■ **Exercise**
Pull out every line with the word "finRange" from the entries below.

Input records START

-- ==== Sys2Proof/Machine/Alloc.lean ====
section
/-! DEFINITION. The buffer allocator (R200 … R206): pools, the buffer table, placing, holds, sweeps. -/

namespace Sys2Proof.Machine

/-- Partition of a handle (R201). -/
def bufPart (h : Nat) : PartIx := Fin.ofNat 8 (nbits h 18 16)

/-- Address of a handle's table entry. -/
def Dev.bufAt (d : Dev) (h : Nat) : Nat := fld (d.reg (.resBuft (bufPart h))) 51 20 * 2 ^ 20 + 16 * (h % 65536)

/-- RES_CTL.AEN of a partition. -/
def Dev.allocOn (d : Dev) (p : PartIx) : Bool := bit (d.reg (.resCtl p)) 0

/-- A buffer table entry (R202). -/
structure Buf where
  lo : Word
  hi : Word
  deriving DecidableEq, Repr

namespace Buf
/-- STATE: 0 empty, 1 live, 2 dropped, 3 recomputing -/
def state (b : Buf) : Nat := fld b.lo 63 62
/-- TAG: 0 keep, 1 drop-after-forward, 2 recompute -/
def tag (b : Buf) : Nat := fld b.lo 61 60
/-- POOL -/
def pool (b : Buf) : Fin 4 := Fin.ofNat 4 (fld b.lo 59 58)
/-- size in bytes -/
def size (b : Buf) : Nat := 65536 * 2 ^ fld b.lo 57 54
/-- USERS -/
def users (b : Buf) : Nat := fld b.lo 53 42
/-- physical address -/
def addr (b : Buf) : Nat := fld b.lo 35 0 * 65536
/-- RCDESC -/
def rcdesc (b : Buf) : Nat := fld b.hi 51 0
/-- whether the buffer occupies its space: live or recomputing, or still held -/
def placed (b : Buf) : Bool := b.state == 1 || b.state == 3 || b.users != 0
end Buf

/-- A table entry as it stands, for the allocator's own view of its space: none where it cannot be read. -/
def State.bufPeek (s : State) (h : Nat) : Option Buf :=
  match s.peekWord (s.dev.bufAt h), s.peekWord (s.dev.bufAt h + 8) with
  | some lo, some hi => some ⟨lo, hi⟩
  | some lo, none => some ⟨lo, 0⟩
  | _, _ => none

/-- Read a table entry for a task: where it cannot be read its words are free values (the manual gives no outcome). -/
def State.bufRead (s : State) (h : Nat) : Buf × State :=
  match s.bufPeek h with
  | some b => (b, s)
  | none => (⟨Config.free s.dev.freeCtr, Config.free (s.dev.freeCtr + 1)⟩, s.onDev fun d => d.spend 2)

/-- Store the low word of a table entry. -/
def State.bufPut (s : State) (h : Nat) (lo : Word) : State := s.putWord (s.dev.bufAt h) lo

/-- Handles of a partition whose table entries have been written. -/
def State.bufList (s : State) (p : PartIx) : List Nat :=
  let base := fld (s.dev.reg (.resBuft p)) 51 20 * 2 ^ 20
  (nub ((s.mem.slice base 0x100000).map fun c => (c.1 - base) / 16)).map fun e => 65536 * p.val + e

/-- First byte and size of a pool (R200); a pool not in use has none. -/
def Dev.poolExtent (d : Dev) (p : PartIx) (i : Fin 4) : Nat × Nat :=
  let w := d.reg (.resApool p i)
  if bit w 63 then
    (2 ^ 36 * p.val + (if bit w 62 then nearBase else 0) + fld w 14 0 * 2 ^ 21, fld w 30 16 * 2 ^ 21)
  else (0, 0)

/-- Ranges of a pool in use by placed buffers. -/
def State.placedIn (s : State) (p : PartIx) (i : Fin 4) : List (Nat × Nat) :=
  (s.bufList p).filterMap fun h => (s.bufPeek h).bind fun b =>
    if b.placed && b.pool == i then some (b.addr, b.size) else none

/-- Where a buffer is placed (R203): the lowest offset of its pool aligned to its size whose whole range is free. -/
def State.placeBuf (s : State) (h : Nat) (b : Buf) : Option Nat :=
  let (base, n) := s.dev.poolExtent (bufPart h) b.pool
  let used := s.placedIn (bufPart h) b.pool
  ((List.range (n / b.size)).map fun k => base + k * b.size).find? fun a =>
    !(used.any fun u => decide (a < u.1 + u.2 ∧ u.1 < a + b.size))

/-- What naming a buffer comes to (R203 … R205): held; failed with a REASON; to wait for the recompute of this buffer, for
room in the recompute list, or for space. -/
inductive SlotRes where
  | ok | fail (reason : Nat) | recompute | full | space
  deriving DecidableEq, Repr

/-- A table entry's low word with a new state, address and number of users. -/
def Buf.update (b : Buf) (state addr users : Nat) : Word :=
  setFld (setFld (setFld b.lo 63 62 state) 35 0 (addr / 65536)) 53 42 users

/-- A hold is added. -/
def State.addHold (s : State) (h : Nat) (b : Buf) : State := s.bufPut h (b.update b.state b.addr (b.users + 1))

/-- Drops waiting for USERS to reach 0 (R204). -/
def Dev.dispOf (d : Dev) (p : PartIx) : Dispatcher := d.disp.get {} p.val

/-- Change a dispatcher. -/
def Dev.modDisp (d : Dev) (p : PartIx) (f : Dispatcher → Dispatcher) : Dev := { d with disp := d.disp.modify {} p.val f }

/-- A drop that waits for a buffer's last hold is not made any more. -/
def Dev.forgetDrop (d : Dev) (h : Nat) : Dev :=
  d.modDisp (bufPart h) fun x => { x with drops := x.drops.filter (· != h) }

/-- A hold ends (R215): USERS falls by one; a drop that waited for it is made. -/
def State.endHold (s : State) (h : Nat) : State :=
  match s.bufRead h with
  | (b, s) =>
    let u := b.users - 1
    if u = 0 ∧ b.state = 1 ∧ (s.dev.dispOf (bufPart h)).drops.contains h then
      (s.bufPut h (b.update 2 b.addr 0)).onDev fun d => d.forgetDrop h
    else s.bufPut h (b.update b.state b.addr u)

/-- Holds end. -/
def State.endHolds (s : State) (l : List Nat) : State := l.foldl State.endHold s

/-- The last consumer of a buffer has ended in success (R204): live becomes empty, whatever drop was waiting; its space stays
taken while it is held. -/
def State.lastUse (s : State) (h : Nat) : State :=
  match s.bufRead h with
  | (b, s) => if b.state = 1 then (s.bufPut h (b.update 0 b.addr b.users)).onDev fun d => d.forgetDrop h else s

/-- The forward-end sweep of a partition (R204). -/
def State.fwdSweep (s : State) (p : PartIx) : State :=
  (s.bufList p).foldl (fun s h => match s.bufPeek h with
    | none => s
    | some b =>
      if b.state = 1 ∧ (b.tag = 1 ∨ b.tag = 2) then
        if b.users = 0 then s.bufPut h (b.update 2 b.addr 0)
        else s.onDev fun d => d.modDisp p fun x => if x.drops.contains h then x else { x with drops := x.drops ++ [h] }
      else s) s

/-- The step-end sweep of a partition (R204). -/
def State.stepSweep (s : State) (p : PartIx) : State :=
  (s.bufList p).foldl (fun s h => match s.bufPeek h with
    | none => s
    | some b =>
      if b.state = 2 ∨ (b.state = 1 ∧ b.tag ≠ 0 ∧ b.users = 0) then s.bufPut h (b.update 0 b.addr b.users) else s) s

/-- Whether the pools of a partition keep a write that sets AEN from being accepted (R200). -/
def Dev.poolsBad (d : Dev) (pt : Part) (p : PartIx) : Bool :=
  let on := (List.finRange 4).filter fun i => bit (d.reg (.resApool p i)) 63
  let near (i : Fin 4) := bit (d.reg (.resApool p i)) 62
  let base (i : Fin 4) := fld (d.reg (.resApool p i)) 14 0
  let count (i : Fin 4) := fld (d.reg (.resApool p i)) 30 16
  let pool := d.reg (.resPpool p)
  on.any fun i =>
    decide ((if near i then d.nearSize p else pt.dramSize) / 2 ^ 21 < base i + count i) ||
    (on.any fun j => i != j && near i == near j && decide (base i < base j + count j ∧ base j < base i + count i)) ||
    (!near i && bit pool 31 && decide (base i < fld pool 14 0 + fld pool 30 16 ∧ fld pool 14 0 < base i + count i))

/-- A write of RES_CTL (R200, R206): one that sets AEN is refused where the pools are bad; FWD_END and STEP_END run their
sweeps. -/
def State.resCtlWrite (s : State) (p : PartIx) (v : Word) : State :=
  if bit v 0 && !s.dev.allocOn p && s.dev.poolsBad s.nv.part p then s.onDev fun d => d.refuseRes p
  else
    let s := s.onDev fun d => d.modReg (.resCtl p) fun w => storeTyped (.resCtl p) w v
    let s := if bit v 7 then s.fwdSweep p else s
    if bit v 8 then s.stepSweep p else s

/-- ALLOCATOR_ENABLE (R200). -/
def execAllocatorEnable (o : Origin) (p : PartIx) (v : Word) (s : State) : Ans :=
  .next (s.regWrite o (.resCtl p) fun s => s.resCtlWrite p v)

/-- A write of RES_APOOL or RES_BUFT (R200, R201): stored only while AEN is 0. -/
def State.allocCfg (s : State) (r : Reg) (p : PartIx) (v : Word) : State :=
  s.onDev fun d => if d.allocOn p then d.refuseRes p else d.modReg r fun w => storeTyped r w v

/-- ALLOCATOR_CONFIG_WRITE (R200, R201): RES_APOOL of a pool, or RES_BUFT. -/
def execAllocatorConfigWrite (o : Origin) (p : PartIx) (i : Option (Fin 4)) (v : Word) (s : State) : Ans :=
  .next (match i with
    | some i => s.regWrite o (.resApool p i) fun s => s.allocCfg (.resApool p i) p v
    | none => s.regWrite o (.resBuft p) fun s => s.allocCfg (.resBuft p) p v)

/-- FWD_END_SWEEP (R204, R206). -/
def execFwdEndSweep (o : Origin) (p : PartIx) (s : State) : Ans :=
  .next (s.regWrite o (.resCtl p) fun s => s.fwdSweep p)

/-- STEP_END_SWEEP (R204, R206). -/
def execStepEndSweep (o : Origin) (p : PartIx) (s : State) : Ans :=
  .next (s.regWrite o (.resCtl p) fun s => s.stepSweep p)

end Sys2Proof.Machine
end

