/-- The group with the lowest R ÷ WEIGHT among those given, in rising order; the first on a tie. -/
def Dev.pickGroup (d : Dev) (x : PartIx) : List (Fin 16) → Option (Fin 16)
  | [] => none
  | g :: r => match d.pickGroup x r with
    | none => some g
    | some h =>
      let w (i : Fin 16) := max 1 (fld (d.reg (.resGroup i)) 63 56)
      if d.running x h.val * w g < d.running x g.val * w h then some h else some g

/-- What a free core of partition x is given (R214). -/
def State.pick (s : State) (c : CoreIx) : Option (Cand × Fin 16) :=
  let x := corePart c
  let heads := s.headCands x c
  let recs := s.dev.recompCands x
  let groups := (List.finRange 16).filter fun g =>
    s.dev.mayRun g x && (heads.any (fun e => e.2.2 == g) || recs.any fun e => e.2 == g)
  (s.dev.pickGroup x groups).bind fun g =>
    match recs.find? fun e => e.2 == g with
    | some e => some (.recomp e.1, g)
    | none =>
      let l := (heads.filter fun e => e.2.2 == g).map fun e => (e.1, e.2.1)
      let last := (s.dev.dispOf x).last.get 0 g.val
      match (l.find? fun e => decide (last < 64 * e.1.val + e.2.val + 1)).orElse fun _ => l.head? with
      | some e => some (.head e.1 e.2, g)
      | none => none

/-- Scratchpad share in KiB (R101). -/
def scratchKib (l1 : Nat) (roc : Bool) : Nat := 4092 - l1Kib l1 - (if roc then 144 else 0)

/-- CORE_LCFG of a launch (R104). -/
def lcfgWord (l : List Word) : Word :=
  fput 47 32 (scratchKib (descFld l 47 46) (descFld l 48 48 == 1)) ||| fput 12 8 (descFld l 53 49) |||
    fput 2 2 (descFld l 48 48) ||| fput 1 0 (descFld l 47 46)

/-- Free values for the registers a launch leaves unspecified: x and f registers and the vector registers (R118). -/
def launchFree (n : Nat) : Nat := n + 63 + 2048

/-- A launch on a core (R103, R105, R450): the cache shares are invalidated, the split and the regions are set, bytes outside both
scratchpad shares count as unwritten, but for the trap frames, the last 16 of which are kept (R132 says so where R103 says "every
other byte": DEDUCED, log entry 123), the descriptor is written to the control area, and the runtime enters the task in user mode with only
interrupt 17 enabled. The contents of the vector registers at launch are not specified, and no rule gives the x and f
registers: free values. -/
def Core.launch (k : Core) (t : Task) (regions : List Region) (ctr : Nat) : Core :=
  let lcfg := lcfgWord t.words
  let keep := min k.scratch (fld lcfg 47 32 * 1024)
  let sram := ((k.sram.forget wordGran keep (controlBase - keep)).forget wordGran 0x3FF400 (sramSize - 0x3FF400)).write wordGran
    0x3FF400 (leBytes 64 (wordsNat t.words))
  let entry : Word := BitVec.ofNat 64 (descFld t.words 115 64)
  { k with
    sram := sram, lcfg := lcfg, regions := regions, lines := [], task := some t
    x := (List.range 31).map fun i => (i + 1, Config.free (ctr + i))
    f := (List.range 32).map fun i => (i, Config.free (ctr + 31 + i))
    v := (List.range 32).map fun r => (r, (List.range 128).map fun j =>
      (Config.free (ctr + 63 + 64 * r + j / 2)).extractLsb' (32 * (j % 2)) 32)
    pc := entry, mepc := entry, mach := false, mstatus := setFld (setBit k.mstatus 7 true) 12 11 0
    mie := setBit 0 17 true, timecmp := 0xFFFFFFFFFFFFFFFF, mtip := false
    int17 := false, rtStatus := none, endReq := none, resv := none }

/-- Assign a task to a core: it joins SIG_H for its core (R268) and is launched. -/
def State.launch (s : State) (c : CoreIx) (t : Task) (regions : List Region) : State :=
  let ctr := s.dev.freeCtr
  let s := s.onDev fun d => ({ d with freeCtr := launchFree ctr }).modCore c fun k => k.launch t regions ctr
  if descFld t.words 289 289 = 1 then
    let h : HurdleIx := Fin.ofNat 65536 (descFld t.words 287 272)
    match s.hurdleHome h with
    | .bank => s.onDev fun d => d.join h.val (.task c)
    | _ => s
  else s

/-- TASK_ASSIGN (R214, R105): a free core takes what the dispatcher of its partition picks; the next task of that queue becomes
the head. -/
def execTaskAssign (c : CoreIx) (s : State) : Ans :=
  .next (if !s.coreFree c then s
    else match s.pick c with
      | none => s
      | some (.recomp i, g) => match (s.dev.dispOf (corePart c)).recomp[i]? with
        | none => s
        | some r =>
          let s := s.onDev fun d => d.modDisp (corePart c) fun x => { x with recomp := x.recomp.eraseIdx i }
          s.launch c { part := r.part, queue := r.queue, asid := r.asid, group := g.val, words := r.desc
                       recompute := some r.handle, held := r.held } r.regions
      | some (.head p q, g) =>
        let x := s.dev.queue p q
        let s := s.onDev fun d => (d.popHead p q).modDisp (corePart c) fun y =>
          { y with last := y.last.set 0 g.val (64 * p.val + q.val + 1) }
        (s.launch c { part := p, queue := q, asid := fld (s.dev.reg (.resQcfg p q)) 61 58, group := g.val, words := x.desc
                      held := x.held } x.regions).startHead p q)

-- the end of a task (R209, R215, R450)

/-- The status of a TASK_END store (R209): values above 255 are 255. -/
def endStatus (v : Word) : Nat := min v.toNat 255

/-- A store to TASK_END (R209, R450): the runtime's own store waits at its FENCE for every earlier store, takes a deferred
store trap first, and carries the status the runtime derived. -/
def State.taskEndStore (s : State) (c : CoreIx) (v : Word) : State :=
  let k := s.dev.core c
  if k.rtStatus.isSome && s.dev.storesOut c then s
  else s.onDev fun d => d.modCore c fun k =>
    { k with endReq := if k.task.isSome ∧ k.endReq.isNone then some (k.rtStatus.getD v) else k.endReq }

/-- TASK_END_STORE (R209, R450). -/
def execTaskEndStore (c : CoreIx) (v : Word) (s : State) : Ans :=
  .next (s.controlStore c 0x3FF868 fun s =>
    if (s.dev.core c).rtStatus.isSome && s.dev.storesOut c then s else (s.taskEndStore c v).retire c)

/-- A task leaves its core: the runtime waits for the dispatcher. -/
def Core.endTask (k : Core) : Core :=
  { k with task := none, endReq := none, rtStatus := none, int17 := false, mach := true }

/-- A task ends in failure (R205, R215, R216): its holds end, the Hurdles it holds are lost, its queue stops, or its recompute
has failed. -/
def State.endFailed (s : State) (c : CoreIx) (reason status : Nat) : State :=
  match (s.dev.core c).task with
  | none => s
  | some t =>
    let s := s.endHolds t.held
    let s := s.onDev fun d => ((d.modCore c Core.endTask).dropRegions c).loseHolds s.now fun a => a == .task c
    match t.recompute with
    | some h => State.failRecomp none 256 h s
    | none => s.onDev fun d => d.queueFails t.part t.queue (s.nv.part.logical c.val) reason status (descFld t.words 31 0)

/-- A task ends in success (R204, R215): LAST slots become empty, its holds end, FWD_END runs the sweep, a recomputed buffer becomes
live, and the task arrives at SIG_H. -/
def State.endOk (s : State) (c : CoreIx) : State :=
  match (s.dev.core c).task with
  | none => s
  | some t =>
    let s := (List.range 3).foldl (fun s n => match descSlot t.words n with
      | some (h, _, true) => s.lastUse h
      | _ => s) s
    let s := s.endHolds t.held
    let s := s.onDev fun d => ((d.modCore c Core.endTask).dropRegions c).keepHolds c fun a => a == .task c
    let s := match t.recompute with
      | some h => match s.bufRead h with
        | (b, s) => if b.state = 3 then s.bufPut h (b.update 1 b.addr b.users) else s
      | none => s
    let s := if descFld t.words 55 55 = 1 then s.fwdSweep t.part else s
    if descFld t.words 289 289 = 1 then s.hwArrive c (Fin.ofNat 65536 (descFld t.words 287 272)) else s

/-- The waits, acquisitions and, with `notes`, NOTIFY registrations of the cores leave their banks; the acquirers behind them are
served as COUNT allows (R263). -/
def Dev.leaveBanks (d : Dev) (l : List CoreIx) (notes : Bool) : Dev :=
  (d.hurdles.map (·.1)).foldl (fun d h => (d.modHurdle h fun x =>
    { x with
      waits := x.waits.filter fun w => match w.who with
        | .core c => !l.contains c
        | .note c => !(notes && l.contains c)
        | _ => true
      acqs := x.acqs.filter fun a => !l.contains a.1 }).serve h) d

/-- What step 1 of R362 does on some cores beyond ending their tasks: the holds are lost (R269), every DMA chain ends, nothing
more is issued. -/
def Dev.coresHalt (d : Dev) (now : Nat) (l : List CoreIx) : Dev :=
  let d := d.leaveBanks l false
  let d := d.loseHolds now fun a => match a with
    | .task c | .soft c | .dma c _ => l.contains c
    | _ => false
  let d := { d with
    walks := d.walks.filter fun w => match w.who with
      | .core c | .dma c _ => !l.contains c
    pagers := (List.finRange 8).foldl (fun t p => t.modify {} p.val fun (g : Pager) =>
      { g with demands := g.demands.filter fun x => match x.who with
          | .core c | .dma c _ => !l.contains c }) d.pagers }
  l.foldl (fun d c => d.modCore c fun k => { k with
    stall := .none, deferred := []
    dma := (List.range 4).foldl (fun t n => t.modify {} n fun (x : DmaCh) =>
      { x with phase := .idle, pend := none, desc := [], moved := false, asked := [], got := [] }) k.dma }) d

/-- Once its task has ended, a core retired in the meantime is left as a reset leaves it: its chains end, its holds are lost
(R347). -/
def State.retiredLeaves (s : State) (c : CoreIx) : State :=
  if s.nv.coreGood c then s else s.onDev fun d => d.coresHalt s.now [c]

Input records END

■ **Answer space**
  let on := (List.finRange 4).filter fun i => bit (d.reg (.resApool p i)) 63
  let groups := (List.finRange 16).filter fun g =>
    pagers := (List.finRange 8).foldl (fun t p => t.modify {} p.val fun (g : Pager) =>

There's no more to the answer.